Description
Compendium 3 of the Spirit Beings in European Folklore-series offers an overview of the mysterious, sometimes beautiful and often shadowy entities of the Slavic countries, the Balkans, the Carpathians, Albania, Georgia, and the Turkish and Romani peoples. Many types of Vampires and vampiric Revenants are included – in their original state and purged of later applied disinformation. The undead are prominent in the folklore of Eastern Europe and Albania. Also typical are farm- and household-spirits such as the Domovoy, water-spirits and forest demons like the Russian Leshy, the Chuhaister, or the evil Polish Bełt, who like the Ukrainian Blud, leads travelers off their path until they are lost in the deepest part of the forest.

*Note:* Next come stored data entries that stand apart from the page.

-- ==== Sys2Proof/Machine/Float.lean ====
section
/-!
DEFINITION. Float.lean: number formats (R123-R125), rounding, subnormals and flags (R129-R133), exact sums, products,
quotients and roots, O4 (R127, R128), conversions (R126), minimum and maximum (R135) and integer division (R136).
Patterns are naturals below 2^w; a finite value is a sign and man x 2^exp.
-/

namespace Sys2Proof.Machine

/-! ## Formats (R123, R124) -/

/-- Width of a format in bits (R123). -/
def fmtWidth (f : Nat) : Nat :=
  match f with
  | 0 => 8 | 1 => 16 | 2 => 32 | 3 => 64 | 4 => 8 | 5 => 8 | 6 => 16 | 7 => 16 | 8 => 32 | 9 => 64 | 10 => 4
  | 12 => 4 | _ => 0

/-- Mantissa bits and bias of a floating format (R124). -/
def fmtMan (f : Nat) : Nat := match f with | 4 => 3 | 5 => 2 | 6 => 10 | 7 => 7 | 8 => 23 | _ => 52
def fmtBias (f : Nat) : Nat := match f with | 4 => 7 | 5 => 15 | 6 => 15 | 7 => 127 | 8 => 127 | _ => 1023

/-- Exponent bits of a floating format. -/
def fmtExp (f : Nat) : Nat := fmtWidth f - fmtMan f - 1

/-- Whether a format is an integer or a floating format. -/
def isInt (f : Nat) : Bool := decide (f ≤ 3) || f == 12
def isFloat (f : Nat) : Bool := decide (4 ≤ f) && decide (f ≤ 9)

/-- Canonical quiet NaN (R124). -/
def canonNan (f : Nat) : Nat :=
  if f = 4 then 0x7F else (2 ^ fmtExp f - 1) * 2 ^ fmtMan f + 2 ^ (fmtMan f - 1)

/-- Infinity, and the largest finite pattern. FP8E4M3 has no infinity; its overflow gives the largest finite (R126). -/
def infPat (f : Nat) : Nat := if f = 4 then 0x7E else (2 ^ fmtExp f - 1) * 2 ^ fmtMan f
def maxPat (f : Nat) : Nat := if f = 4 then 0x7E else (2 ^ fmtExp f - 1) * 2 ^ fmtMan f - 1

/-- The sign bit of a format. -/
def signPat (f : Nat) (neg : Bool) : Nat := if neg then 2 ^ (fmtWidth f - 1) else 0

/-! ## Values -/

/-- What a floating pattern stands for. -/
inductive Val where
  | nan (signalling : Bool)
  | inf (neg : Bool)
  | fin (neg : Bool) (man : Nat) (exp : Int)
  deriving DecidableEq, Repr

/-- Flags in FFLAGS bit positions (R133). -/
def fNV : Nat := 1
def fDZ : Nat := 2
def fOF : Nat := 4
def fUF : Nat := 8
def fNX : Nat := 16
def fIDZ : Nat := 32
def fIOV : Nat := 64

/-- The value of a pattern (R124, R125). -/
def decodeF (f p : Nat) : Val :=
  let t := fmtMan f
  let neg := p / 2 ^ (fmtWidth f - 1) % 2 == 1
  let e := p / 2 ^ t % 2 ^ fmtExp f
  let m := p % 2 ^ t
  if f = 4 ∧ e = 15 ∧ m = 7 then .nan false
  else if f ≠ 4 ∧ e = 2 ^ fmtExp f - 1 then
    if m = 0 then .inf neg else .nan (m / 2 ^ (t - 1) == 0)
  else if e = 0 then .fin neg m (1 - fmtBias f - t)
  else .fin neg (2 ^ t + m) ((e : Int) - fmtBias f - t)

/-- Whether FZ applies to a format (R132). -/
def fzApplies (f : Nat) : Bool := decide (6 ≤ f) && decide (f ≤ 9)

/-- An input under FZ: a subnormal reads as zero of its sign (R132). -/
def readF (fz : Bool) (f p : Nat) : Val :=
  match decodeF f p with
  | .fin neg man exp =>
    if fz && fzApplies f && man < 2 ^ fmtMan f then .fin neg 0 exp else .fin neg man exp
  | v => v

/-! ## Rounding (R130-R132) -/

/-- Rounding codes (R129): 0 RNE, 1 RNA, 2 RUP, 3 RDN, 4 RTZ, 5 SR. An SR rounding carries its 24 random bits. -/
structure Mode where
  rm : Nat
  fz : Bool
  rand : Nat
  deriving DecidableEq, Repr

/-- Round to nearest even without flushing. -/
def Mode.rne : Mode := ⟨0, false, 0⟩

/-- The 24 random bits of element idx under SEED (R131). -/
def stochastic (seed : Word) (idx : Nat) : Nat :=
  let z := seed ^^^ (BitVec.ofNat 64 idx * 0x9E3779B97F4A7C15#64)
  let z := (z ^^^ (z >>> 30)) * 0xBF58476D1CE4E5B9#64
  let z := (z ^^^ (z >>> 27)) * 0x94D049BB133111EB#64
  let z := z ^^^ (z >>> 31)
  z.toNat / 2 ^ 40

/-- man x 2^exp as a multiple of 2^q: the multiple picked under the mode, and whether it is inexact (R130, R131). -/
def quantise (md : Mode) (neg : Bool) (man : Nat) (exp q : Int) : Nat × Bool :=
  if q ≤ exp then (man * 2 ^ (exp - q).toNat, false) else
  let sh := (q - exp).toNat
  let lo := man / 2 ^ sh
  let rem := man % 2 ^ sh
  let half := 2 ^ (sh - 1)
  let up := match md.rm with
    | 1 => decide (half ≤ rem)
    | 2 => !neg && rem != 0
    | 3 => neg && rem != 0
    | 4 => false
    | 5 => decide (rem * 2 ^ 24 / 2 ^ sh > md.rand)
    | _ => decide (half < rem) || (rem == half && lo % 2 == 1)
  (if up then lo + 1 else lo, rem != 0)

/-- Overflow's result (R130, R126). -/
def overflowPat (f : Nat) (md : Mode) (neg : Bool) : Nat :=
  signPat f neg + (match md.rm with
    | 2 => if neg then maxPat f else infPat f
    | 3 => if neg then infPat f else maxPat f
    | 4 => maxPat f
    | _ => infPat f)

Unique is the Russian Bannik or spirit of the bathhouse. Amongst the Slavs, some ‘demons’, like the Boginka for example, originally belonged to the pre-Christian pantheon. Eastern Europe, in contrast to its returning dead, is rich in seductive female spirits such as the Romanian Iele, the Russian Russalka, the Vila of the Eastern and Southern Slavs and the Bulgarian Samodiva. Via the Balkans, Greek influences entered Slavic culture, while there are also spirits that intersect Germanic and Nordic folklore.